На протяжении своего визита в Диснейленд, который широко освещался в прессе, рабочие из «Сан-Хосе» были в желтых шахтерских касках с прикрепленными к ним черными мышиными ушками. В феврале двадцать пять из них посетили Святую землю, и министерство туризма Израиля вручило каждому шляпу с надписью «Израиль любит тебя». Шахтеры были благодарны корпорации «Дисней» за возможность отвезти свои семьи в «самое счастливое место на земле»; они также были благодарны правительству Израиля за возможность посетить храм Гроба Господня, реку Иордан и другие священные места и таким образом отдать должное святому провидению, которое спасло их жизни. Но к этой благодарности примешивалось странное ощущение от того, что к ним относятся как к знаменитостям. «На тебя смотрят как на рок-звезду – и это стресс, – сказал Педро Кортес, участник обеих поездок. – Когда мы зашли в Диснейленд, люди просили разрешения к нам прикоснуться. Как будто мы святые». Когда гости «Волшебного королевства» видели шахтера в желтой каске, идущего по центральной аллее, они говорили: «Да это один из чилийских шахтеров!» Посетители парка вспоминали историю этих людей – их спасли из самой глубокой подземной ловушки в истории человечества – и, естественно, не могли удержаться, чтобы не пойти следом и не сделать пару снимков. «Да, это действительно чудо, что мы остались живы. Мы благодарны Богу и всем людям, которые нам помогли, – добавил Педро. – Но это было как в кино про жизнь Христа, когда он шел, и все шли за ним». Такое же странное поведение прохожих продолжалось и на Святой земле.
После возвращения в Чили Педро решил, что пора завязывать быть героем или персонажем библейской истории. Пора снова привести жизнь в порядок. Для начала, вместо того чтобы купить дорогую желтую «Camaro», о которой он мечтал, пока находился на шахте, он купил подержанный джип. И, что куда важнее, он решил поступить в университет и получить диплом по электронике. Но когда начал посещать занятия, то возникла небольшая проблема: он был единственной знаменитостью в студенческом городке. Журналисты осаждали аудиторию, чтобы поговорить с ним. «Я хотел сохранять спокойствие, но все было против меня», – рассказывал он. И журналисты с телевидения, и длительная тишина – все это вызывало воспоминания о пребывании в шахте, даже вид его девушки и родных вызывал не те чувства. В один из дней Педро ушел с занятий в слезах и пропустил два последующих дня: «Я чувствовал себя полностью опустошенным». Ему казалось, что он разочаровывает всех, что никогда не дорастет до уровня их ожиданий, и он отчаянно пытался объяснить это чувство профессионалу, который, по идее, должен был ему помочь. «Но даже психолог не смог меня понять».

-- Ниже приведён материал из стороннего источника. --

-- ==== Sys2Proof/Laws/Exec.lean ====
section
/-! SUPPORT. Once for all instructions: what `exec` can answer. An operation is refused, or ends at once, or makes one
transaction; never a fault. -/

namespace Sys2Proof.Machine

/-- A state in which a command has been accepted and has, at most, used the Checksum Engine and `TXBUF`: everything
else is as in `s`, and nothing has been called yet. -/
structure Ready (s s' : State) : Prop where
  res : s'.res = none
  pending : s'.pending = none
  busHeld : s'.busHeld = false
  calls : s'.calls = []
  cfg : s'.cfg = s.cfg
  cmdPort : s'.cmdPort = s.cmdPort
  schedule : s'.schedule = s.schedule
  turns : s'.turns = s.turns
  dev : s'.dev = s.dev
  rxbuf : s'.rxbuf = s.rxbuf
  rxlen : s'.rxlen = s.rxlen
  bitCnt : s.bitCnt = 0 → s'.bitCnt = 0

/-- The operation ends at once with `r`: no call (the primitives, and a failed validation). -/
def EndsAtOnce (s : State) (r : Res) (o : Host.Outcome State Fault Refusal) : Prop :=
  ∃ s', Ready s s' ∧ s'.txbuf = s.txbuf ∧ (s'.path = [] ∨ s'.path = [.validate]) ∧ o = .next (complete r s')

/-- The operation makes the transaction `p`. -/
def MakesCall (s : State) (p : Pending) (o : Host.Outcome State Fault Refusal) : Prop :=
  ∃ s', Ready s s' ∧ s'.path = [.validate, .build] ∧
    ((p.call.addr = Config.periphAddr ∧ p.call.wbytes = s'.txbuf.bytes) ∨ p.call.addr = Config.bulkAddr) ∧
    (20 ≤ s.cfg.rxbufDepth → p.call.n ≤ s.cfg.rxbufDepth) ∧ o = .next (transact p s')

/-- The transaction of a framed operation. -/
def framedCall (q : Request) (n : Nat) (x : Expect) : Pending :=
  { call := { addr := Config.periphAddr, wbytes := q.bytes, n := n }, expect := x }

theorem framed_eq (q : Request) (n : Nat) (x : Expect) (s : State) :
    framed q n x s = transact (framedCall q n x) (loadTx q (enter .build s)) := rfl

theorem ready_framed (q : Request) (s : State) : Ready s (loadTx q (enter .build (enter .validate (accept s)))) := by
  constructor <;> simp

theorem framed_makesCall {q : Request} {n : Nat} {x : Expect} {s : State}
    (h : 20 ≤ s.cfg.rxbufDepth → n ≤ s.cfg.rxbufDepth) :
    MakesCall s (framedCall q n x) (.next (framed q n x (enter .validate (accept s)))) :=
  ⟨_, ready_framed q s, by simp, .inl ⟨rfl, rfl⟩, h, rfl⟩

theorem regRead_cases (r : RegName) (s : State) :
    (∃ x, regRead r s = .refused x) ∨
      MakesCall s
        (framedCall (buildRead (s.cfg.row r).address (s.cfg.row r).wordCount) (replyLen (s.cfg.row r).wordCount)
          (.frame (s.cfg.row r).kind))
        (regRead r s) := by
  by_cases h₁ : s.cfg.rowOk r = false
  · exact .inl ⟨.mapEntryInvalid, by simp [regRead, h₁]⟩
  · by_cases h₂ : s.cfg.rxbufDepth < replyLen (s.cfg.row r).wordCount
    · exact .inl ⟨.replyTooLong, by simp [regRead, Config.entry, h₁, h₂]⟩
    · have h : regRead r s = .next (framed (buildRead (s.cfg.row r).address (s.cfg.row r).wordCount)
          (replyLen (s.cfg.row r).wordCount) (.frame (s.cfg.row r).kind) (enter .validate (accept s))) := by
        simp [regRead, Config.entry, h₁, h₂]
      rw [h]
      exact .inr (framed_makesCall fun _ => by omega)

theorem regWrite_cases (r : RegName) (w : Word) (s : State) :
    (∃ x, regWrite r w (enter .validate (accept s)) = .refused x) ∨
      MakesCall s (framedCall (buildWrite (s.cfg.row r).address w) Config.reqLen .echo)
        (regWrite r w (enter .validate (accept s))) := by
  unfold regWrite
  split
  · exact .inl ⟨_, rfl⟩
  · exact .inr (framed_makesCall fun h => by simp [Config.reqLen]; omega)

theorem writeValue_cases (r : RegName) (v : BitVec 32) (s : State) :
    (∃ x, writeValue r v s = .refused x) ∨
      ∃ w, MakesCall s (framedCall (buildWrite (s.cfg.row r).address w) Config.reqLen .echo) (writeValue r v s) := by
  unfold writeValue
  split
  · exact .inl ⟨_, rfl⟩
  · rename_i w _
    exact (regWrite_cases r w s).imp_right fun h => ⟨w, h⟩

theorem endsAtOnce_accept (s : State) (r : Res) : EndsAtOnce s r (.next (complete r (accept s))) :=
  ⟨accept s, by constructor <;> simp, rfl, .inl rfl, rfl⟩

theorem endsAtOnce_engine (s : State) (p : List Byte) (r : Res) :
    EndsAtOnce s r (.next (complete r (runEngine p (accept s)))) :=
  ⟨runEngine p (accept s), by constructor <;> simp, rfl, .inl rfl, rfl⟩

theorem endsAtOnce_validate (s : State) (f : Failure) :
    EndsAtOnce s (.err f) (.next (raise f (enter .validate (accept s)))) :=
  ⟨enter .validate (accept s), by constructor <;> simp, rfl, .inr rfl, rfl⟩

theorem buildOnly_endsAtOnce (q : Request) (s : State) : EndsAtOnce s (.ok (.frame q.bytes)) (.next (buildOnly q s)) :=
  endsAtOnce_engine s q.body _

theorem validatedWrite_cases (r : RegName) (f : Failure) (b : Bool) (v : BitVec 32) (s : State) :
    (∃ x, validatedWrite r f b v s = .refused x) ∨ EndsAtOnce s (.err f) (validatedWrite r f b v s) ∨
      MakesCall s (framedCall (buildWrite (s.cfg.row r).address (narrow16 v)) Config.reqLen .echo)
        (validatedWrite r f b v s) := by
  cases b
  · exact .inr (.inl (endsAtOnce_validate s f))
  · exact (regWrite_cases r (narrow16 v) s).imp_right .inr

/-! ### The wire frames -/

/-- A read frame of no register's read goes to the builder (log 15). -/
theorem execRqR_none {addr count : Word} (crc : Word) {s : State} (h0 : count ≠ 0#16)
    (h : readAt s.cfg addr count = none) : execRqR addr count crc s = .next (buildOnly (buildRead addr count) s) := by
  simp [execRqR, h0, h]

/-- A read frame is the read of the register it names (log 15). -/
theorem execRqR_some {addr count : Word} (crc : Word) {s : State} {r : RegName} (h0 : count ≠ 0#16)
    (h : readAt s.cfg addr count = some r) : execRqR addr count crc s = regRead r s := by
  simp [execRqR, h0, h]

/-- What a write frame is: a validated write, a write of the register it names, or the builder (log 15). -/
theorem execRqW_cases (addr value crc : Word) (s : State) :
    (writeAt s.cfg addr value = some .interval ∧ execRqW addr value crc s =
      validatedWrite .interval .invalidIntervalInput (intervalInRange (value.setWidth 32)) (value.setWidth 32) s) ∨
    (writeAt s.cfg addr value = some .filter ∧ execRqW addr value crc s =
      validatedWrite .filter .invalidFilterInput (filterInRange (value.setWidth 32)) (value.setWidth 32) s) ∨
    (∃ r, writeAt s.cfg addr value = some r ∧ r ≠ .interval ∧ r ≠ .filter ∧
      execRqW addr value crc s = regWrite r value (enter .validate (accept s))) ∨
    (writeAt s.cfg addr value = none ∧ execRqW addr value crc s = .next (buildOnly (buildWrite addr value) s)) := by
  cases h : writeAt s.cfg addr value with
  | none => exact .inr (.inr (.inr ⟨rfl, by simp [execRqW, h]⟩))
  | some r =>
    by_cases hi : r = .interval
    · subst hi; exact .inl ⟨rfl, by simp [execRqW, h]⟩
    · by_cases hf : r = .filter
      · subst hf; exact .inr (.inl ⟨rfl, by simp [execRqW, h]⟩)
      · exact .inr (.inr (.inl ⟨r, rfl, hi, hf, by cases r <;> simp_all [execRqW]⟩))

/-- What any instruction can answer. -/
theorem exec_cases (i : Instr) (s : State) :
    (∃ x, exec i s = .refused x) ∨ (∃ r, EndsAtOnce s r (exec i s)) ∨ (∃ p, MakesCall s p (exec i s)) := by
  cases i with
  | crc16 buf => exact .inr (.inl ⟨_, endsAtOnce_engine s buf _⟩)
  | fdec b0 b1 b2 b3 => exact .inr (.inl ⟨_, endsAtOnce_accept s _⟩)
  | bldrd a b =>
    show (∃ x, execBldrd a b s = _) ∨ (∃ r, EndsAtOnce s r (execBldrd a b s)) ∨ ∃ p, MakesCall s p (execBldrd a b s)
    unfold execBldrd
    split
    · exact .inl ⟨_, rfl⟩
    · exact .inr (.inl ⟨_, endsAtOnce_engine s _ _⟩)
  | prsrd buf n =>
    show (∃ x, execPrsrd buf n s = _) ∨ (∃ r, EndsAtOnce s r (execPrsrd buf n s)) ∨ ∃ p, MakesCall s p (execPrsrd buf n s)
    unfold execPrsrd
    split
    · exact .inl ⟨_, rfl⟩
    · simp only; split
      · exact .inr (.inl ⟨_, endsAtOnce_engine s _ _⟩)
      · exact .inr (.inl ⟨_, endsAtOnce_engine s _ _⟩)
  | bldwr a vh vl => exact .inr (.inl ⟨_, endsAtOnce_engine s _ _⟩)
  | prswr buf buf2 =>
    show (∃ x, execPrswr buf buf2 s = _) ∨ (∃ r, EndsAtOnce s r (execPrswr buf buf2 s)) ∨
      ∃ p, MakesCall s p (execPrswr buf buf2 s)
    unfold execPrswr
    split
    · exact .inr (.inl ⟨_, endsAtOnce_accept s _⟩)
    · exact .inr (.inl ⟨_, endsAtOnce_accept s _⟩)
  | lookup r => exact .inr (.inl ⟨_, endsAtOnce_accept s _⟩)
  | rdregTempC => exact (regRead_cases .tempC s).imp_right fun h => .inr ⟨_, h⟩
  | rdregTempU1 => exact (regRead_cases .tempU1 s).imp_right fun h => .inr ⟨_, h⟩
  | rdregTempU2 => exact (regRead_cases .tempU2 s).imp_right fun h => .inr ⟨_, h⟩
  | rdregCo2V0 => exact (regRead_cases .co2V0 s).imp_right fun h => .inr ⟨_, h⟩
  | rdregCo2V1 => exact (regRead_cases .co2V1 s).imp_right fun h => .inr ⟨_, h⟩
  | rdregCo2V2 => exact (regRead_cases .co2V2 s).imp_right fun h => .inr ⟨_, h⟩
  | rdregCo2RawNpc => exact (regRead_cases .co2RawNpc s).imp_right fun h => .inr ⟨_, h⟩
  | rdregPresU0 => exact (regRead_cases .presU0 s).imp_right fun h => .inr ⟨_, h⟩
  | rdregPresU1 => exact (regRead_cases .presU1 s).imp_right fun h => .inr ⟨_, h⟩
  | rdregInterval => exact (regRead_cases .interval s).imp_right fun h => .inr ⟨_, h⟩
  | rdregFilter => exact (regRead_cases .filter s).imp_right fun h => .inr ⟨_, h⟩
  | rdregOffset => exact (regRead_cases .offset s).imp_right fun h => .inr ⟨_, h⟩
  | rdregCust1 => exact (regRead_cases .cust1 s).imp_right fun h => .inr ⟨_, h⟩
  | rdregCust2 => exact (regRead_cases .cust2 s).imp_right fun h => .inr ⟨_, h⟩
  | rdregFwVersion => exact (regRead_cases .fwVersion s).imp_right fun h => .inr ⟨_, h⟩
  | rdregSerial => exact (regRead_cases .serial s).imp_right fun h => .inr ⟨_, h⟩
  | rdregName => exact (regRead_cases .name s).imp_right fun h => .inr ⟨_, h⟩
  | rdregMode => exact (regRead_cases .mode s).imp_right fun h => .inr ⟨_, h⟩
  | rdregStatus => exact (regRead_cases .status s).imp_right fun h => .inr ⟨_, h⟩
  | rdregDetailedStatus => exact (regRead_cases .detailedStatus s).imp_right fun h => .inr ⟨_, h⟩
  | wrregInterval v =>
    show (∃ x, execWrregInterval v s = _) ∨ (∃ r, EndsAtOnce s r (execWrregInterval v s)) ∨
      ∃ p, MakesCall s p (execWrregInterval v s)
    exact (validatedWrite_cases .interval _ _ v s).imp_right (Or.imp (⟨_, ·⟩) (⟨_, ·⟩))
  | wrregFilter v =>
    show (∃ x, execWrregFilter v s = _) ∨ (∃ r, EndsAtOnce s r (execWrregFilter v s)) ∨
      ∃ p, MakesCall s p (execWrregFilter v s)
    exact (validatedWrite_cases .filter _ _ v s).imp_right (Or.imp (⟨_, ·⟩) (⟨_, ·⟩))
  | wrregOffset v => exact (writeValue_cases .offset v s).imp_right fun ⟨_, h⟩ => .inr ⟨_, h⟩
  | wrregCust1 v => exact (writeValue_cases .cust1 v s).imp_right fun ⟨_, h⟩ => .inr ⟨_, h⟩
  | wrregCust2 v => exact (writeValue_cases .cust2 v s).imp_right fun ⟨_, h⟩ => .inr ⟨_, h⟩
  | wrregMode v =>
    show (∃ x, execWrregMode v s = _) ∨ (∃ r, EndsAtOnce s r (execWrregMode v s)) ∨
      ∃ p, MakesCall s p (execWrregMode v s)
    unfold execWrregMode
    simp only; split
    · exact (regWrite_cases .mode _ s).imp_right fun h => .inr ⟨_, h⟩
    · split
      · exact (regWrite_cases .mode _ s).imp_right fun h => .inr ⟨_, h⟩
      · exact .inl ⟨_, rfl⟩
  | wrregTrigger => exact (regWrite_cases .trigger _ s).imp_right fun h => .inr ⟨_, h⟩
  | getall =>
    refine .inr (.inr ⟨_, enter .build (enter .validate (accept s)), ?_, by simp, .inr rfl, ?_, rfl⟩)
    · constructor <;> simp
    · intro h; simp [Config.bulkLen]; omega
  | rqR addr count crc =>
    show (∃ x, execRqR addr count crc s = _) ∨ (∃ r, EndsAtOnce s r (execRqR addr count crc s)) ∨
      ∃ p, MakesCall s p (execRqR addr count crc s)
    by_cases h0 : count = 0#16
    · exact .inl ⟨.wordCountZero, by simp [execRqR, h0]⟩
    · cases h : readAt s.cfg addr count with
      | none => rw [execRqR_none crc h0 h]; exact .inr (.inl ⟨_, buildOnly_endsAtOnce _ s⟩)
      | some r => rw [execRqR_some crc h0 h]; exact (regRead_cases r s).imp_right fun h => .inr ⟨_, h⟩
  | rqW addr value crc =>
    show (∃ x, execRqW addr value crc s = _) ∨ (∃ r, EndsAtOnce s r (execRqW addr value crc s)) ∨
      ∃ p, MakesCall s p (execRqW addr value crc s)
    rcases execRqW_cases addr value crc s with ⟨-, h⟩ | ⟨-, h⟩ | ⟨r, -, -, -, h⟩ | ⟨-, h⟩ <;> rw [h]
    · exact (validatedWrite_cases ..).imp_right (Or.imp (⟨_, ·⟩) (⟨_, ·⟩))
    · exact (validatedWrite_cases ..).imp_right (Or.imp (⟨_, ·⟩) (⟨_, ·⟩))
    · exact (regWrite_cases r value s).imp_right fun h => .inr ⟨_, h⟩
    · exact .inr (.inl ⟨_, buildOnly_endsAtOnce _ s⟩)

/-- What an instruction that answers a next state has done. -/
theorem exec_next {i : Instr} {s t : State} (h : exec i s = .next t) :
    (∃ r s', Ready s s' ∧ s'.txbuf = s.txbuf ∧ (s'.path = [] ∨ s'.path = [.validate]) ∧ t = complete r s') ∨
    ∃ p s', Ready s s' ∧ s'.path = [.validate, .build] ∧
      ((p.call.addr = Config.periphAddr ∧ p.call.wbytes = s'.txbuf.bytes) ∨ p.call.addr = Config.bulkAddr) ∧
      (20 ≤ s.cfg.rxbufDepth → p.call.n ≤ s.cfg.rxbufDepth) ∧ t = transact p s' := by
  rcases exec_cases i s with ⟨x, hx⟩ | ⟨r, s', a, b, c, hx⟩ | ⟨p, s', a, b, c, d, hx⟩ <;> rw [hx] at h <;> cases h
  · exact .inl ⟨r, s', a, b, c, rfl⟩
  · exact .inr ⟨p, s', a, b, c, d, rfl⟩

/-- No instruction faults. -/
theorem exec_no_fault (i : Instr) (s : State) (f : Fault) : exec i s ≠ .fault f := by
  rcases exec_cases i s with ⟨x, h⟩ | ⟨r, s', -, -, -, h⟩ | ⟨p, s', -, -, -, -, h⟩ <;> rw [h] <;> simp

end Sys2Proof.Machine
end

В первые месяцы после освобождения из шахты «Сан-Хосе» Виктор Сеговия не страдал ни ночными кошмарами, ни чувством собственной неполноценности. Но его телефон постоянно разрывался от звонков родственников и друзей, которые видели в нем человека, способного волшебным образом решить все их проблемы: не потому, что он живое чудо и почти святой, а скорее из-за того, что у него в карманах завелись деньги. Они звонили непременно с жалобами или просьбами: «Виктор, я что-то плохо себя чувствую»; «Слушай, старик, у меня тут проблема»; «Мне нужен миллион песо» (примерно 2000 долларов); «У меня забирают телевизор и мебель за долги, нужна твоя помощь!» Впоследствии Виктор говорил, что его друзья и родственники начали относиться к нему «как к банку». «Были и такие ребята, которые просто звонили и просили 50 или 100 долларов, – рассказывал он, – не удосужившись даже из вежливости пригласить меня на кружку пива. Их интересовали мои деньги – и только». Вокруг него начали образовываться концентрические круги просителей: начали звонить уже друзья друзей и друзья родственников. Когда в конце концов Виктор перестал давать в долг, то обнаружил, что уже раздал почти шесть миллионов чилийских песо (примерно 12 000 долларов или, грубо говоря, столько, сколько зарабатывают за год), и большую часть этих денег ему уже никто никогда не вернет.

 

Я встретился с шахтерами в тот период, когда они начали понимать, что золотые горы, которые свалились на них после освобождения, – это совсем немного и совсем ненадолго. Как и Виктор Сеговия, все они спустили деньги довольно быстро – миллион чилийских песо запросто улетал в трубу. Первый, с кем я поговорил по душам за столиком пустого ресторана в Копьяпо, был Ричард Вильярроэль. Он рассказывал о буровых сверлах, о том, как рос без отца, и о недавнем рождении своего первого сына. Затем он перешел к текущему моменту и к своему психическому состоянию: сейчас, когда он уже не ездил за границу и был дома, ноша пережитого навалилась на него с новой силой. «Сейчас мне тяжелее всего, – сказал Ричард. – Я ничего не чувствую. Я стал серьезнее. Стал жестче. Я никогда не плачу. Жена это тоже заметила. Что бы ни происходило, мне как будто все равно. И у меня беспорядок в мыслях. Я могу сейчас говорить с вами, а потом потерять нить разговора. И вам придется напомнить мне, о чем шла речь минуту назад». Я спросил, ходил ли он к психологу или психиатру. Он ответил, что ходил. Но врач сказал: «У вас все в порядке, можете идти». На что Ричард возразил: «В порядке? Я так не думаю. Спросите у моей жены. Она объяснит, каким я был раньше и каким стал сейчас».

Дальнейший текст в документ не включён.